Directions and Paths of Knowledge Flows through Personnel Mobility: A Social Capital
4.4 Data and methods
4.4.2 Measures Dependent variable
Our dependent variable, the knowledge flows between companies through personnel mobility, is operationalized as the number of people that over time left company A to move to company B. In order to account for the value of the intellectual capital that these employees are embedding, we weighed every flow with the higher education degree of the person moving. In order to do that, we codified all the spectrum of possible Indian education levels into 7 layers, and we weighed each personnel movement accordingly.
Independent variables
Our three main explanatory variables have been operationalized through three four-layered categorical variables. Each layer of the variable behaves as an independent variable within the model. In order to measure the effect of gain from competitor or loss to a competitor, which in our model is operationalized as two different layers of the same variable, Somaya et al. (2008) have opted for two different dummy variables. We believe that our choice of three multi-layered categorical variables carries the benefit to explain the likelihood of different scenarios along the three different dimensions, adding in clarity and quality of the analysis.
Foreign affiliation. In order to test the effect of foreign affiliation on the probability of a personnel movement to occur from company A to company B in a directed dyad, we made use of a four-layer categorical variable. A simple dummy variable indicating either homogeneity or heterogeneity between the source and the recipient firm would have missed out the direction of the flows, which is of utmost importance to clearly understand the distribution of personnel mobility.
Considering our data on companies’ ownership, we thus coded every company holding a foreign affiliation as a MNC and every company owned by an Indian private or an Indian group as a domestic firm. Building on this, the four types of possible dyads have been coded, shaping the four layers of our categorical variable: 1. flow from domestic firms (DOM) to domestic firms 2. from domestic firms to MNCs 3. flow from MNCs to domestic 4. flow from MNCs to MNCs.
Cluster affiliation. To test the effect of the co-location on personnel mobility we coded the companies with headquarters or branches in Bangalore as a cluster company, while every other company has been generically considered an Indian company. The case of people moving cross-border, i.e. from India to some other country, was sought for, in order to add further variance to our scenarios. Yet, no case emerged from empirical evidence.
Considering the directed dyad, we used a multilayer categorical variable to portray the 4 types of employees’ flows as emerging from our coding: 1. flows within the cluster (from Bangalore to Bangalore) 2. flows from the cluster to outside (from Bangalore to India) 3.
flows from outside to the cluster (from India to Bangalore) 4. flows from outside to outside (from India to India).
Industry affiliation. Industry affiliation has been coded according to the companies’

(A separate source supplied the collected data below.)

-- ==== Sys2Proof/Safety.lean ====
section
/-! DEFINITION. What a safe run is: it never stops, every memory keeps the one form in which it is written down, and
the package keeps its atolls (R12; log 2, 4, 8). -/

namespace Sys2Proof.Machine

/-- The memories of an atoll are in canonical form: scratchpad, vector registers, weights, exponents, rotator cells and
precision counters. -/
def Atoll.Canon (a : Atoll) : Prop :=
  Memory.wf a.sp = true ∧ SMap.wf a.v = true ∧ SMap.wf a.weights = true ∧ SMap.wf a.exps = true ∧ SMap.wf a.cells = true ∧
    SMap.wf a.ctr = true

/-- Every atoll of a list has canonical memories. -/
def AllCanon (l : List Atoll) : Prop := ∀ a ∈ l, a.Canon

/-- The memories of the device side are in canonical form. -/
def Dev.Canon (d : Dev) : Prop := Memory.wf d.mem = true ∧ SMap.wf d.acc = true ∧ SMap.wf d.temps = true

/-- The atolls of a package are numbered 0 to 159, each once (R12). -/
def Numbered (n : Nat) (l : List Nat) : Prop := (n :: l).Perm (List.range 160)

/-- What every step keeps: canonical memories, and each atoll of the package once. -/
def State.Inv (s : State) : Prop :=
  Memory.wf s.host = true ∧ s.dev.Canon ∧ SMap.wf s.fe.evlog = true ∧ s.a.Canon ∧ AllCanon s.others ∧
    Numbered s.a.n (s.others.map Atoll.n)

/-- A state that a run of any number of steps comes to. -/
inductive Reaches : State → State → Prop where
  | refl (s : State) : Reaches s s
  | step {s t u : State} (h : Reaches s t) (e : step t = .next u) : Reaches s u

/-- A safe state: the next step is taken, and leaves a state in which the invariant holds. -/
def State.Safe (s : State) : Prop := ∃ t, step s = .next t ∧ t.Inv

/-! ## The terms of the claims -/

/-- The state with something for the step in hand to act on: a step of the agenda acts on what stands beside it (log 2). -/
def State.given (s : State) (x : Arg) : State := { s with ev := { s.ev with arg := x } }

/-- `t` is `s` with the step `e` on the agenda, behind every step that stands before it, and nothing else changed (log 2). -/
def Due (e : Ev) (s t : State) : Prop :=
  ∃ l r, s.agenda = l ++ r ∧ (∀ y ∈ l, y.before e = true) ∧ (∀ z, r.head? = some z → z.before e = false) ∧
    t = { s with agenda := l ++ e :: r }

/-- Instruction `i` in state `s` answers `u` with the one further step `e` on the agenda. -/
def Issues (i : Instr) (s u : State) (e : Ev) : Prop := ∃ t, exec i s = .next t ∧ Due e u t

/-- Instruction `i` answers the state it found, with the value `v` to land in `d` at core cycle t+l (R110, R113). -/
def Gives (i : Instr) (s : State) (l : Nat) (d : Dst) (v : Word) : Prop :=
  Issues i s s ⟨s.a.edge 0 s.now + l * s.a.div.core, 2, s.ev.seq, s.a.n, .core, .scalarResultLand, .land d v⟩

/-- Instruction `i` answers `u` with the step `j` to come for atoll `k` after a nominal time (R2, log 1). -/
def Sends (i : Instr) (s u : State) (k : Nat) (j : Instr) (x : Arg) : Prop :=
  Issues i s { u with free := u.free + 1 } ⟨u.now + Config.nominal u.free, 6, u.ev.seq, k, .none, j, x⟩

/-- The ticks that a flit takes at least from atoll j to atoll k of a package: 4 for each mesh hop, and 20 more over the bridge between
columns 9 and 10 (R13). -/
def meshTicks (j k : Nat) : Nat :=
  4 * (max (j / 8) (k / 8) - min (j / 8) (k / 8) + (max (j % 8) (k % 8) - min (j % 8) (k % 8))) +
    (if decide (j / 8 ≤ 9) = decide (k / 8 ≤ 9) then 0 else 20)

/-- Instruction `i` answers `u` with a message of CC on its way by XB: the step `j` is to come for atoll k once the message has gone two hops to
XB, data on a lane of the ring, and crossed the mesh, a nominal time later (R2, R13, R153, log 1). -/
def Travels (i : Instr) (s u : State) (data : Bool) (k : Nat) (j : Instr) (x : Arg) : Prop :=
  ∃ m l z, s.a.edge 4 s.now + 2 * s.a.div.ring + meshTicks s.a.n k ≤ s.now + m ∧ (data = false → z = []) ∧
    Issues i s { u with free := u.free + 1, links := u.links ++ l, a := { u.a with ures := u.a.ures ++ z } }
      ⟨u.now + m + Config.nominal u.free, 6, u.ev.seq, k, .none, j, x⟩

/-- The bundle of the strand waits for `w`, behind what it waits for already, and issues nothing more (R36). -/
def State.stalled (s : State) (w : Wait) : State :=
  { s with a := { s.a with st := if s.a.st.wait = .none then { s.a.st with wait := w, more := [] }
                                 else { s.a.st with more := s.a.st.more ++ [w] } }
           agenda := s.agenda.filter fun e => !(e.i == .bundleFetch && e.atoll == s.a.n && e.arg == .none) }

/-- Instruction `i` answers the trap of R136 with this cause and TRINFO, at the address of its own bundle (R135). -/
def Raises (i : Instr) (s : State) (cause info : Nat) : Prop :=
  exec i s = .next (s.takeTrap cause info s.a.st.bpc s.a.st.rgn.isSome)

/-- The row that the puts of a whole register carry: XOR into d for the R-class form, over d for the E-class form (R218). -/
def wholeXor (d : VReg) (x : Row) : List VPut := [.xor d.toNat x]
def wholeOver (d : VReg) (x : Row) : List VPut := [.ovr d.toNat (BitVec.allOnes 1024) x]

/-- What a vector operation does at the tick at which it reads its registers: the writes `p` land after latency `lat` at its ramp,
with its bit-steps charged then (R81, R86, R214, R215, R219). -/
def VxPuts (i : Instr) (s u : State) (ramp : BitVec 2) (lat steps : Nat) (p : List VPut) (flag : Option Nat) : Prop :=
  Issues i s u ⟨u.now + 2 ^ ramp.toNat * lat * u.a.div.vx, 2, u.ev.seq, u.a.n, .vx, .vectorResultLand,
    .puts p (steps * (2048 / 2 ^ ramp.toNat)) flag⟩

/-- The engine is taken for `occ` vector cycles at the ramp from the first vector edge (R214). -/
def State.vxTaken (s : State) (ramp : BitVec 2) (occ : Nat) : State :=
  { s with a := { s.a with vbusy := s.a.edge 1 s.now + occ * 2 ^ ramp.toNat * s.a.div.vx } }

/-- A vector operation of latency `lat`, occupancy `occ` and `steps` bit-steps, whose writes `p c` are those that the registers of the state in
hand give with the scalar source `c`.  On a vector edge it puts them, with the scalar as it stands; off one it starts at the next
edge with that scalar, and puts them when that start is in hand (R214, R215). -/
def VxTakes (i : Instr) (s : State) (ramp : BitVec 2) (lat occ steps : Nat) (cap : Word) (p : Word → List VPut) (flag : Option Nat) : Prop :=
  (s.a.edge 1 s.now = s.now →
    VxPuts i (s.given .none) ((s.given .none).vxTaken ramp occ) ramp lat steps (p cap) flag) ∧
  (s.a.edge 1 s.now ≠ s.now →
    Issues i (s.given .none) ((s.given .none).vxTaken ramp occ)
      ⟨s.a.edge 1 s.now, 4, s.ev.seq, s.a.n, .vx, i, .restart cap s.now⟩) ∧
  ∀ c k, VxPuts i (s.given (.restart c k)) (s.given (.restart c k)) ramp lat steps (p c) flag

/-- A vector operation without a scalar source. -/
def VxDoes (i : Instr) (s : State) (ramp : BitVec 2) (lat occ steps : Nat) (p : List VPut) (flag : Option Nat) : Prop :=
  VxTakes i s ramp lat occ steps 0 (fun _ => p) flag

/-- The R-class form `i` XORs into d, and the E-class form `e` writes over d, the row whose element j of `n` bits is `f j`
modulo 2^n (R218, R222). -/
def Elementwise (i e : Instr) (s : State) (d : VReg) (ramp : BitVec 2) (lat occ steps n : Nat) (f : Nat → Nat) : Prop :=
  ∃ x : Row, (∀ j < 1024 / n, elem n x j = f j % 2 ^ n) ∧
    VxDoes i s ramp lat occ steps (wholeXor d x) none ∧ VxDoes e s ramp lat occ steps (wholeOver d x) none

/-- The R-class form XORs into the mask d, and the E-class form writes over it, the mask whose bit j is `f j` for j < n and 0 above
(R218, R224). -/
def Maskwise (i e : Instr) (s : State) (d : MReg) (ramp : BitVec 2) (lat steps n : Nat) (f : Nat → Bool) : Prop :=
  ∃ x : BitVec 128, (∀ j < 128, x.getLsbD j = (decide (j < n) && f j)) ∧
    VxDoes i s ramp lat 1 steps [.mxor d x] none ∧ VxDoes e s ramp lat 1 steps [.movr d x] none

/-- `t` is `u` with the strand's next bundle the one at address `pc`, due in core cycle t+k and at no other time (R110, R117). -/
def NextAt (u t : State) (pc k : Nat) : Prop :=
  Due ⟨u.a.edge 0 u.now + k * u.a.div.core, 5, u.ev.seq, u.a.n, .core, .bundleFetch, .none⟩
    { u with a := { u.a with st := { u.a.st with pc := pc, ready := u.a.edge 0 u.now + k * u.a.div.core } }
             agenda := u.agenda.filter fun e => !(e.i == .bundleFetch && e.atoll == u.a.n && e.arg == .none) } t

/-- The strand of atoll `n` has an issue due at tick `k`, and at no other. -/
def OnlyFetch (t : State) (n k : Nat) : Prop :=
  (∃ e ∈ t.agenda, e.i = .bundleFetch ∧ e.atoll = n ∧ e.arg = .none ∧ e.tick = k) ∧
    ∀ e ∈ t.agenda, e.i = .bundleFetch → e.atoll = n → e.arg = .none → e.tick = k

/-- No issue of the strand of atoll `n` is due. -/
def NoFetch (t : State) (n : Nat) : Prop := ∀ e ∈ t.agenda, ¬(e.i = .bundleFetch ∧ e.atoll = n ∧ e.arg = .none)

economic activity. Our focal interest, like the Bangalore cluster for the geographical dimension, is the IT industry. Considering this as the reference point, companies have been coded as IT whether their economic activity is listed as computer software or ITES (Information Technology Enabled Services), else otherwise. Similarly to the procedure followed from the two previous variables, in order to portray the differences of industry affiliation in our directed dyads of companies, we used a multilayer categorical variable, distributed as follows: 1. flows within IT industry 2. flows from IT to other industry 3. flows from other industry to IT 3. flows from other industry to other industry.
Controls
We consider three main control variables that might be correlated to the probability of employees’ movements between two companies: age, size and financial performance, which translates into the differential of age, size and financial performance at dyad-level.
Age has been operationalized drawing on the year of incorporation for each firm: the differential has been computed for each dyad of companies. We believe that the age difference can be correlated to the likelihood of employees’ flows between firms for several reasons. A young firm is likely to be willing to attract new resources drawing on the knowledge of more experienced companies. Likely, older firms might be willing to encourage inflows of people previously employed in younger and dynamic companies, in order to renew and refresh the internal knowledge base. In both events, there are reasons to think that age differential might play a role in influencing the distribution of personnel mobility between companies.

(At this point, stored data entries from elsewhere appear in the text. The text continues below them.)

-- ==== Sys2Proof/Certificates/Slice0/Obligations.lean ====
section
/-! DEFINITION. The statements for the provers.  A step of the whole machine acts on what stands beside it on the agenda, and
`s.given x` is s with x beside it.  The agenda, its order within a tick and the kinds of its steps are the model's (log 2); a time that the
manual calls nominal is a free value (log 1); other choices of the model are named where a statement rests on one. -/

open Sys2Proof Sys2Proof.Machine

/-! ## Scalar instructions (R105 to R116) -/

/-- R114 with the latencies of R113: what each register form gives its sd, and nothing else, whatever its data; a word with a field that its form does not
use is refused. -/
def Obligations.ScalarRegisterForms : Prop :=
  ∀ (s : State) (d a b : Reg) (c : Prd),
    let A := s.rdS a
    let B := s.rdS b
    let n := B.toNat % 64
    let overflow := A.toInt = -2 ^ 63 ∧ B.toInt = -1
    Gives (.add ⟨d, a, b⟩) s 1 (.s d) (A + B) ∧
    Gives (.sub ⟨d, a, b⟩) s 1 (.s d) (A - B) ∧
    Gives (.and ⟨d, a, b⟩) s 1 (.s d) (A &&& B) ∧
    Gives (.or ⟨d, a, b⟩) s 1 (.s d) (A ||| B) ∧
    Gives (.xor ⟨d, a, b⟩) s 1 (.s d) (A ^^^ B) ∧
    Gives (.andn ⟨d, a, b⟩) s 1 (.s d) (A &&& ~~~B) ∧
    Gives (.shl ⟨d, a, b⟩) s 1 (.s d) (A <<< n) ∧
    Gives (.shr ⟨d, a, b⟩) s 1 (.s d) (A >>> n) ∧
    Gives (.sra ⟨d, a, b⟩) s 1 (.s d) (A.sshiftRight n) ∧
    Gives (.mul ⟨d, a, b⟩) s 3 (.s d) (A * B) ∧
    Gives (.mulh ⟨d, a, b⟩) s 3 (.s d) (BitVec.ofInt 64 (A.toInt * B.toInt / 2 ^ 64)) ∧
    Gives (.mulhu ⟨d, a, b⟩) s 3 (.s d) (BitVec.ofNat 64 (A.toNat * B.toNat / 2 ^ 64)) ∧
    (B = 0 → Gives (.div ⟨d, a, b⟩) s 20 (.s d) (BitVec.allOnes 64) ∧ Gives (.rem ⟨d, a, b⟩) s 20 (.s d) A ∧
      Gives (.divu ⟨d, a, b⟩) s 20 (.s d) (BitVec.allOnes 64)) ∧
    (overflow → Gives (.div ⟨d, a, b⟩) s 20 (.s d) (BitVec.intMin 64) ∧ Gives (.rem ⟨d, a, b⟩) s 20 (.s d) 0) ∧
    (B ≠ 0 → ¬overflow → Gives (.div ⟨d, a, b⟩) s 20 (.s d) (BitVec.ofInt 64 (A.toInt.tdiv B.toInt)) ∧
      Gives (.rem ⟨d, a, b⟩) s 20 (.s d) (BitVec.ofInt 64 (A.toInt - B.toInt * A.toInt.tdiv B.toInt))) ∧
    (B ≠ 0 → Gives (.divu ⟨d, a, b⟩) s 20 (.s d) (A / B)) ∧
    Gives (.min ⟨d, a, b⟩) s 1 (.s d) (if A.toInt < B.toInt then A else B) ∧
    Gives (.max ⟨d, a, b⟩) s 1 (.s d) (if A.toInt < B.toInt then B else A) ∧
    Gives (.minu ⟨d, a, b⟩) s 1 (.s d) (if A < B then A else B) ∧
    Gives (.maxu ⟨d, a, b⟩) s 1 (.s d) (if A < B then B else A) ∧
    (∃ k, (A = 0 → k = 64) ∧ (A ≠ 0 → k < 64 ∧ A.getLsbD (63 - k) = true) ∧ (∀ j, 63 < j + k → A.getLsbD j = false) ∧
      Gives (.clz ⟨d, a⟩) s 1 (.s d) (BitVec.ofNat 64 k)) ∧
    Gives (.popc ⟨d, a⟩) s 1 (.s d) (BitVec.ofNat 64 ((List.range 64).filter fun j => A.getLsbD j).length) ∧
    Gives (.sel ⟨d, c, a, b⟩) s 1 (.s d) (if s.rdP c then A else B) ∧
    ∀ w : Word, sylClass w = 0 →
      (1 ≤ sylOpcode w → sylOpcode w ≤ 0x13 → w.extractLsb' 4 29 ≠ 0 → decode w = .error .reservedField) ∧
      (sylOpcode w = 0x14 ∨ sylOpcode w = 0x15 → w.extractLsb' 4 35 ≠ 0 → decode w = .error .reservedField) ∧
      (sylOpcode w = 0x16 → w.extractLsb' 4 23 ≠ 0 ∨ w.extractLsb' 31 2 ≠ 0 → decode w = .error .reservedField)

/-- R115 with the latency of R113: what each immediate form gives its sd, and nothing else. -/
def Obligations.ScalarImmediateForms : Prop :=
  ∀ (s : State) (d a : Reg) (imm : BitVec 32) (n : BitVec 6),
    let A := s.rdS a
    let X := imm.signExtend 64
    Gives (.addi ⟨d, a, imm⟩) s 1 (.s d) (A + X) ∧
    Gives (.andi ⟨d, a, imm⟩) s 1 (.s d) (A &&& X) ∧
    Gives (.ori ⟨d, a, imm⟩) s 1 (.s d) (A ||| X) ∧
    Gives (.xori ⟨d, a, imm⟩) s 1 (.s d) (A ^^^ X) ∧
    Gives (.shli ⟨d, a, n⟩) s 1 (.s d) (A <<< n.toNat) ∧
    Gives (.shri ⟨d, a, n⟩) s 1 (.s d) (A >>> n.toNat) ∧
    Gives (.srai ⟨d, a, n⟩) s 1 (.s d) (A.sshiftRight n.toNat) ∧
    Gives (.li ⟨d, imm⟩) s 1 (.s d) X ∧
    Gives (.lih ⟨d, imm⟩) s 1 (.s d) (imm ++ (s.rdS d).extractLsb' 0 32)

/-- R116 with the latency of R113: the condition that each compare and predicate form gives its pd, and nothing else; a predicate field with bits [5:4]
not zero, and a field b of pnot, are refused; and the eight syllables whose words the rule gives. -/
def Obligations.ComparesAndPredicates : Prop :=
  ∀ (s : State) (p : Prd) (a b : Reg) (q r : Prd),
    let A := s.rdS a
    let B := s.rdS b
    let bit := fun (x : Bool) => (BitVec.ofBool x).setWidth 64
    Gives (.cmpeq ⟨p, a, b⟩) s 1 (.p p) (bit (decide (A = B))) ∧
    Gives (.cmpne ⟨p, a, b⟩) s 1 (.p p) (bit (decide (A ≠ B))) ∧
    Gives (.cmplt ⟨p, a, b⟩) s 1 (.p p) (bit (A.slt B)) ∧
    Gives (.cmpltu ⟨p, a, b⟩) s 1 (.p p) (bit (A.ult B)) ∧
    Gives (.cmple ⟨p, a, b⟩) s 1 (.p p) (bit (A.sle B)) ∧
    Gives (.cmpleu ⟨p, a, b⟩) s 1 (.p p) (bit (A.ule B)) ∧
    Gives (.pand ⟨p, q, r⟩) s 1 (.p p) (bit (s.rdP q && s.rdP r)) ∧
    Gives (.por ⟨p, q, r⟩) s 1 (.p p) (bit (s.rdP q || s.rdP r)) ∧
    Gives (.pnot ⟨p, q⟩) s 1 (.p p) (bit (!s.rdP q)) ∧
    (∀ w : Word, sylClass w = 0 →
      (sylOpcode w ∈ [0x20, 0x21, 0x22, 0x23, 0x24, 0x25] → w.extractLsb' 49 2 ≠ 0 → decode w = .error .reservedField) ∧
      (sylOpcode w ∈ [0x28, 0x29] → w.extractLsb' 49 2 ≠ 0 ∨ w.extractLsb' 43 2 ≠ 0 ∨ w.extractLsb' 37 2 ≠ 0 → decode w = .error .reservedField) ∧
      (sylOpcode w = 0x2A → w.extractLsb' 49 2 ≠ 0 ∨ w.extractLsb' 43 2 ≠ 0 ∨ w.extractLsb' 33 6 ≠ 0 → decode w = .error .reservedField)) ∧
    decode 0x8110620A00000000#64 = .ok ⟨0, .cmplt ⟨3, 4, 5⟩⟩ ∧ decode 0x8808410000000080#64 = .ok ⟨0, .addi ⟨2, 2, 1⟩⟩ ∧
    decode 0x9820030380000000#64 = .ok ⟨0, .mtsr ⟨.lc, 6⟩⟩ ∧ decode 0x9808000000014000#64 = .ok ⟨0, .rgn ⟨40⟩⟩ ∧
    decode 0x9810000000000000#64 = .ok ⟨0, .rgnend⟩ ∧ decode 0x9828000000004800#64 = .ok ⟨0, .trap ⟨9⟩⟩ ∧
    decode 0x9830000000000000#64 = .ok ⟨0, .rti⟩ ∧ decode 0x9838000000000000#64 = .ok ⟨0, .halt⟩

/-- R105, R112: a result that lands in a scalar register, a predicate or a handle changes that one, s0 and p0 excepted, and nothing else. R120: what a
write of a system register leaves to be read, field by field, in a core cycle in which no charge fell; the other system registers, and everything
outside the system registers, are as before. R120: a charge of c aJ that fell in the cycle of a write of x to ENMETER leaves x − c, and never less
than −2^95 (R90). -/
def Obligations.RegistersTakeWhatLands : Prop :=
  (∀ (s : State) (v : Word) (r q : Reg) (p c : Prd) (h g : HReg),
    (s.rdS 0 = 0 ∧ s.rdP 0 = true) ∧
    (∃ t, exec .scalarResultLand (s.given (.land (.s r) v)) = .next t ∧
      t.rdS q = (if q = r ∧ r ≠ 0 then v else s.rdS q) ∧
      t = { s.given (.land (.s r) v) with a := { s.a with st := { s.a.st with regs := t.a.st.regs } } }) ∧
    (∃ t, exec .scalarResultLand (s.given (.land (.p p) v)) = .next t ∧
      t.rdP c = (if c = p ∧ p ≠ 0 then v.getLsbD 0 else s.rdP c) ∧
      t = { s.given (.land (.p p) v) with a := { s.a with st := { s.a.st with preds := t.a.st.preds } } }) ∧
    ∃ t, exec .scalarResultLand (s.given (.land (.h h) v)) = .next t ∧
      t.rdH g = (if g = h then v else s.rdH g) ∧
      t = { s.given (.land (.h h) v) with a := { s.a with st := { s.a.st with hs := t.a.st.hs } } }) ∧
  (∀ (s : State) (r : SysReg) (k : Nat) (v : Word), s.a.st.lastCh.1 ≠ k → s.a.st.quota < 2 ^ 96 → k ≤ s.now →
    ∃ t, exec .scalarResultLand (s.given (.land (.sys r k) v)) = .next t ∧
      (∀ q, q ≠ r → t.sysRead q = s.sysRead q) ∧
      t.a.st.regs = s.a.st.regs ∧ t.a.st.preds = s.a.st.preds ∧ t.a.st.hs = s.a.st.hs ∧ t.a.st.pc = s.a.st.pc ∧
      t = { s.given (.land (.sys r k) v) with a := { s.a with st := t.a.st } } ∧
      match r with
      | .aclass => (t.sysRead r).extractLsb' 0 19 = v.extractLsb' 0 19 ∧ (t.sysRead r).extractLsb' 22 42 = 0 ∧
          (v.extractLsb' 19 3 ≤ 3#3 → (t.sysRead r).extractLsb' 19 3 = v.extractLsb' 19 3) ∧
          (3#3 < v.extractLsb' 19 3 → (t.sysRead r).extractLsb' 19 3 = s.a.st.aclass.extractLsb' 19 3)
      | .sbmode => t.sysRead r = v &&& 1
      | .enmeterLo => t.sysRead r = v
      | .enmeterHi => t.sysRead r = v &&& 0xFFFFFFFF
      | .enquotaLo => t.sysRead r = v
      | .enquotaHi => t.sysRead r = v &&& 0xFFFFFFFF
      | .tvec | .trpc => t.sysRead r = v &&& 0x0000FFFFFFFFFFF8
      | .qsw => t.sysRead r = v &&& 0xFFFFFFFF00000703
      | .domain => t.sysRead r = v &&& 0x003FFFFFFFFFFFFF
      | .gtc => t.sysRead r = v + BitVec.ofNat 64 (s.now - k)
      | .atc => t.sysRead r = v + 1
      | .laglvl => (t.sysRead r).extractLsb' 0 16 = s.a.st.laglvl.extractLsb' 0 16 ∧
          (t.sysRead r).extractLsb' 28 36 = s.a.st.laglvl.extractLsb' 28 36 ∧
          (t.sysRead r).extractLsb' 16 12 = if 360 ≤ (v.extractLsb' 16 12).toNat ∧ (v.extractLsb' 16 12).toNat + 10 ≤ s.railOf s.a.n
            then v.extractLsb' 16 12 else s.a.st.laglvl.extractLsb' 16 12
      | .idlemx => t.sysRead r = v &&& 0x80000000FFFFFFFF
      | .grottoBase => t.sysRead r = v &&& 0x0000FFFF0000FFFF
      | .grottoRows => t.sysRead r = v &&& 0xFFFFFFFF0000FFFF
      | .hovf => t.sysRead r = v &&& 0xFFFFFFFFFFFF0000
      | .lc | .trinfo => t.sysRead r = v
      | .trcause => (t.sysRead r).extractLsb' 0 8 = v.extractLsb' 0 8 ∧ (t.sysRead r).getLsbD 17 = v.getLsbD 17 ∧
          ∀ j, 8 ≤ j → j ≠ 17 → (t.sysRead r).getLsbD j = s.a.st.trcause.getLsbD j) ∧
  (∀ (s : State) (k c : Nat) (v : Word), s.a.st.lastCh = (k, c) →
    (∃ t, exec .scalarResultLand (s.given (.land (.sys .enmeterLo k) v)) = .next t ∧
      t.a.st.bal = max (-2 ^ 95) (((BitVec.ofInt 96 (s.a.st.bal + c)).extractLsb' 64 32 ++ v).toInt - c) ∧
      t = { s.given (.land (.sys .enmeterLo k) v) with a := { s.a with st := { s.a.st with bal := t.a.st.bal } } }) ∧
    ∃ t, exec .scalarResultLand (s.given (.land (.sys .enmeterHi k) v)) = .next t ∧
      t.a.st.bal = max (-2 ^ 95) ((v.extractLsb' 0 32 ++ (BitVec.ofInt 96 (s.a.st.bal + c)).extractLsb' 0 64).toInt - c) ∧
      t = { s.given (.land (.sys .enmeterHi k) v) with a := { s.a with st := { s.a.st with bal := t.a.st.bal } } })

/-- R120, R113, R122, R144: mfsr gives the register as it stands, at t+2; rdgtc gives GTC, at t+1; mtsr puts its source into the register from t+1 for a
privileged strand, and for a user at a register that a user may write. A write of IDLEMX makes every engine look again whether it is to gate. R120,
R122: a user's write of a privileged register, and of a privileged handler to TVEC, raises T_PRIV with its reason and the syllable's position, and
writes nothing. -/
def Obligations.SystemRegisterInstructions : Prop :=
  (∀ (s : State) (x : Arg) (d a : Reg) (r : SysReg),
    Gives (.mfsr ⟨d, r⟩) s 2 (.s d) (s.sysRead r) ∧
    Gives (.rdgtc ⟨d⟩) s 1 (.s d) (s.sysRead .gtc) ∧
    (s.privileged = true ∨ (r ∈ [SysReg.aclass, .sbmode, .tvec, .idlemx, .lc, .trpc, .trcause, .trinfo] ∧
        ¬(r = .tvec ∧ (s.rdS a).getLsbD 47 = true)) →
      if r = .idlemx then
        ∃ u, Due ⟨s.a.edge 0 s.now + s.a.div.core, 2, s.ev.seq, s.a.n, .core, .scalarResultLand,
            .land (.sys r s.now) (s.rdS a)⟩ (s.given x) u ∧
          exec (.mtsr ⟨r, a⟩) (s.given x) = .next (u.regate (u.coreT 1))
      else Gives (.mtsr ⟨r, a⟩) (s.given x) 1 (.sys r s.now) (s.rdS a))) ∧
  (∀ (s : State) (a : Reg) (r : SysReg), s.privileged = false →
    (r ∉ [SysReg.aclass, .sbmode, .tvec, .idlemx, .lc, .trpc, .trcause, .trinfo] →
      Raises (.mtsr ⟨r, a⟩) (s.given .none) 14 (1 + s.a.st.pos * 256)) ∧
    ((s.rdS a).getLsbD 47 = true → Raises (.mtsr ⟨.tvec, a⟩) (s.given .none) 14 (6 + s.a.st.pos * 256)))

Size has been measured through the total income of the company; the differential has been computed for each dyad. Size is likely to influence the probability of employees’
movement between two companies. A strong differential in size can intuitively lead to a strong attraction power of the larger company towards the employers of the smaller, because of reputation effects, sensible wage differentials and a stronger exposure to structured internal processes. On the other side, larger companies might be interested in attracting employees from smaller firms, because more keen on easily absorbing larger companies’ complex internal routines.
Likewise, profitability gap is intuitively conducive to a flow from less profitable to more profitable companies, because of the latter’s attraction power. Though, a steady policy will be enacted by the less profitable companies to attract employees from the more profitable ones, in order to enhance the internal management, skills and knowledge base, thus draining
some competitive advantage or best practices. Differential in profitability has been operationalized by computing the EBIDTA difference of the companies in the companies for each dyad on year 2007.